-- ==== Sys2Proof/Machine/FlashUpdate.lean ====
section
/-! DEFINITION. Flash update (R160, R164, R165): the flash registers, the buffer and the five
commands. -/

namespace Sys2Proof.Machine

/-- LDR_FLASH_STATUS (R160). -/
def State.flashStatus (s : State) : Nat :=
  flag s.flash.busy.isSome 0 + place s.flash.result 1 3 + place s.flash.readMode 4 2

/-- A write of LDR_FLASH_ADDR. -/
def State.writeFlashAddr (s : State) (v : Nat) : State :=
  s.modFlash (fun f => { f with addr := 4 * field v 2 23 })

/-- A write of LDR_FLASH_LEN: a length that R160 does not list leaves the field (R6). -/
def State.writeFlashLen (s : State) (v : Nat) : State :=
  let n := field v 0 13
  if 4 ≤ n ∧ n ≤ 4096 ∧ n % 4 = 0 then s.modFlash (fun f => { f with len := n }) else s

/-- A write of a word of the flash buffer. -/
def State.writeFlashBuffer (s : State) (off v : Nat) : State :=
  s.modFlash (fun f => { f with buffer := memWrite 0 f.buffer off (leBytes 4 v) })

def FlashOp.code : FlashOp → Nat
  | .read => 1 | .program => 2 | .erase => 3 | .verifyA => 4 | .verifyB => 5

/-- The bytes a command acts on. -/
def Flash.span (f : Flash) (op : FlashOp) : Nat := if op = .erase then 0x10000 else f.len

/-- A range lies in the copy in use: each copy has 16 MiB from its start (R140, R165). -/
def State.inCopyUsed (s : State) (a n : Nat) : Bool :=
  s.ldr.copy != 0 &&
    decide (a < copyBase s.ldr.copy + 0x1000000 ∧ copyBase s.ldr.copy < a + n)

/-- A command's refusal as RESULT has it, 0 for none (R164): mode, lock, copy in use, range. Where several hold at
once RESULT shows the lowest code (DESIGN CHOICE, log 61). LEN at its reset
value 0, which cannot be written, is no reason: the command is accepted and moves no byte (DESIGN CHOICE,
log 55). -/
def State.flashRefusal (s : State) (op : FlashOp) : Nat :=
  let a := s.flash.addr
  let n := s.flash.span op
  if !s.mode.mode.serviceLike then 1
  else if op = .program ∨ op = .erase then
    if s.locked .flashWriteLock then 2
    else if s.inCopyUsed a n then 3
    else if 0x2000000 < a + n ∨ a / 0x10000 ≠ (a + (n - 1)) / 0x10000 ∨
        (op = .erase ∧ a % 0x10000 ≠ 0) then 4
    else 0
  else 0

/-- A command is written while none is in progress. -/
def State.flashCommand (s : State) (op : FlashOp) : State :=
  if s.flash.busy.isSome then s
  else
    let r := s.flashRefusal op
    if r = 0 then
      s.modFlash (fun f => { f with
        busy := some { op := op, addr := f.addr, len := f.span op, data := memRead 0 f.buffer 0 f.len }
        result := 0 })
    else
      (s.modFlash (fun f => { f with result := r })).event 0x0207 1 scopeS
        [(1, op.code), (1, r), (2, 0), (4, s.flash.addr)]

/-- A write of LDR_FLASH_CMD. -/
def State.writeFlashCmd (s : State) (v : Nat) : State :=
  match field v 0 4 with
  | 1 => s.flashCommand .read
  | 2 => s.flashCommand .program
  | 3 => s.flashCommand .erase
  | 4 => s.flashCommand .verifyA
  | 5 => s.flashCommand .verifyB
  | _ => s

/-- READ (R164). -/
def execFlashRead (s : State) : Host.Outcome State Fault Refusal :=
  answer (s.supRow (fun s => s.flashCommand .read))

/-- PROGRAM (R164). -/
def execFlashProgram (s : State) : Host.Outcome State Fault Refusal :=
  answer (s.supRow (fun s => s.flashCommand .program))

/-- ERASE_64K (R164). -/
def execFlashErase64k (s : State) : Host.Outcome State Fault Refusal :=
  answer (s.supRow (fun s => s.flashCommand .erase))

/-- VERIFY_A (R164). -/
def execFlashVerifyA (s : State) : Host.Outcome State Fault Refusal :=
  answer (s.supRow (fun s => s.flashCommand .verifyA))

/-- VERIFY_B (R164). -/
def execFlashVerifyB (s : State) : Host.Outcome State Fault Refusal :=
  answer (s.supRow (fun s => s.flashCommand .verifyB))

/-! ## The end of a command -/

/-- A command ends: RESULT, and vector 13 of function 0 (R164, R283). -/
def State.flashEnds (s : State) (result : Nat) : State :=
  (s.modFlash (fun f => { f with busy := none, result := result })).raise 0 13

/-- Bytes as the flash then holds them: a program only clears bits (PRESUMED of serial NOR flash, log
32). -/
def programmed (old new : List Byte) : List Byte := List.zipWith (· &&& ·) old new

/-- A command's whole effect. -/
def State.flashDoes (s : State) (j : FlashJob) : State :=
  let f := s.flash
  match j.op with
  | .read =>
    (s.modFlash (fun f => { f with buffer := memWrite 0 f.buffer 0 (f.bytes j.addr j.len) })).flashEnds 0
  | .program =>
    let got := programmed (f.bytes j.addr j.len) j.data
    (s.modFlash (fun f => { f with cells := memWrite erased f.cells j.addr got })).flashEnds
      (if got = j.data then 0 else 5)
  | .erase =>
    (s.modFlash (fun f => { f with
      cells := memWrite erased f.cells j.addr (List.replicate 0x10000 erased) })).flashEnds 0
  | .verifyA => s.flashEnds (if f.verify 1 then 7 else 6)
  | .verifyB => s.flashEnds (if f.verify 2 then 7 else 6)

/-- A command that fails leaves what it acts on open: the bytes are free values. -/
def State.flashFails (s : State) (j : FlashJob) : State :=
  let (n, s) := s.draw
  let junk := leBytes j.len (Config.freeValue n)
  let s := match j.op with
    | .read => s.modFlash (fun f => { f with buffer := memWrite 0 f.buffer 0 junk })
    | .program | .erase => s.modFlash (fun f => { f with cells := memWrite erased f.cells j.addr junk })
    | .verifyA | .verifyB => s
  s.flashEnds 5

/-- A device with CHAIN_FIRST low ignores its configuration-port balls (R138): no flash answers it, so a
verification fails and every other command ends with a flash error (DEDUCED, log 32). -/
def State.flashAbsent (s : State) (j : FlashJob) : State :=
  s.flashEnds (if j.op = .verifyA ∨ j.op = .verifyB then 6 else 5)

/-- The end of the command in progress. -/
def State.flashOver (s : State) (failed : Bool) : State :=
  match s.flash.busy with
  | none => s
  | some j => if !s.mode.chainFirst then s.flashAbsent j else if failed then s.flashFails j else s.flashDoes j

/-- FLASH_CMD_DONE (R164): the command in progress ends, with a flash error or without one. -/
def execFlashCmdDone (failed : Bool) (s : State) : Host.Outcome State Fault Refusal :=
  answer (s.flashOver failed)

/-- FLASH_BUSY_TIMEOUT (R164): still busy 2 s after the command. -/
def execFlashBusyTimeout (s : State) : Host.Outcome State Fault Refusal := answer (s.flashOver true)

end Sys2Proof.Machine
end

::::::::

* What you will do:
Which lines run from the one holding "1 then 7 else 6)" through the one holding "else s.flashDoes j" in the records above? Repeat them exactly, both included, and nothing more.

* Reply:
  | .verifyA => s.flashEnds (if f.verify 1 then 7 else 6)
  | .verifyB => s.flashEnds (if f.verify 2 then 7 else 6)

/-- A command that fails leaves what it acts on open: the bytes are free values. -/
def State.flashFails (s : State) (j : FlashJob) : State :=
  let (n, s) := s.draw
  let junk := leBytes j.len (Config.freeValue n)
  let s := match j.op with
    | .read => s.modFlash (fun f => { f with buffer := memWrite 0 f.buffer 0 junk })
    | .program | .erase => s.modFlash (fun f => { f with cells := memWrite erased f.cells j.addr junk })
    | .verifyA | .verifyB => s
  s.flashEnds 5

/-- A device with CHAIN_FIRST low ignores its configuration-port balls (R138): no flash answers it, so a
verification fails and every other command ends with a flash error (DEDUCED, log 32). -/
def State.flashAbsent (s : State) (j : FlashJob) : State :=
  s.flashEnds (if j.op = .verifyA ∨ j.op = .verifyB then 6 else 5)

/-- The end of the command in progress. -/
def State.flashOver (s : State) (failed : Bool) : State :=
  match s.flash.busy with
  | none => s
  | some j => if !s.mode.chainFirst then s.flashAbsent j else if failed then s.flashFails j else s.flashDoes j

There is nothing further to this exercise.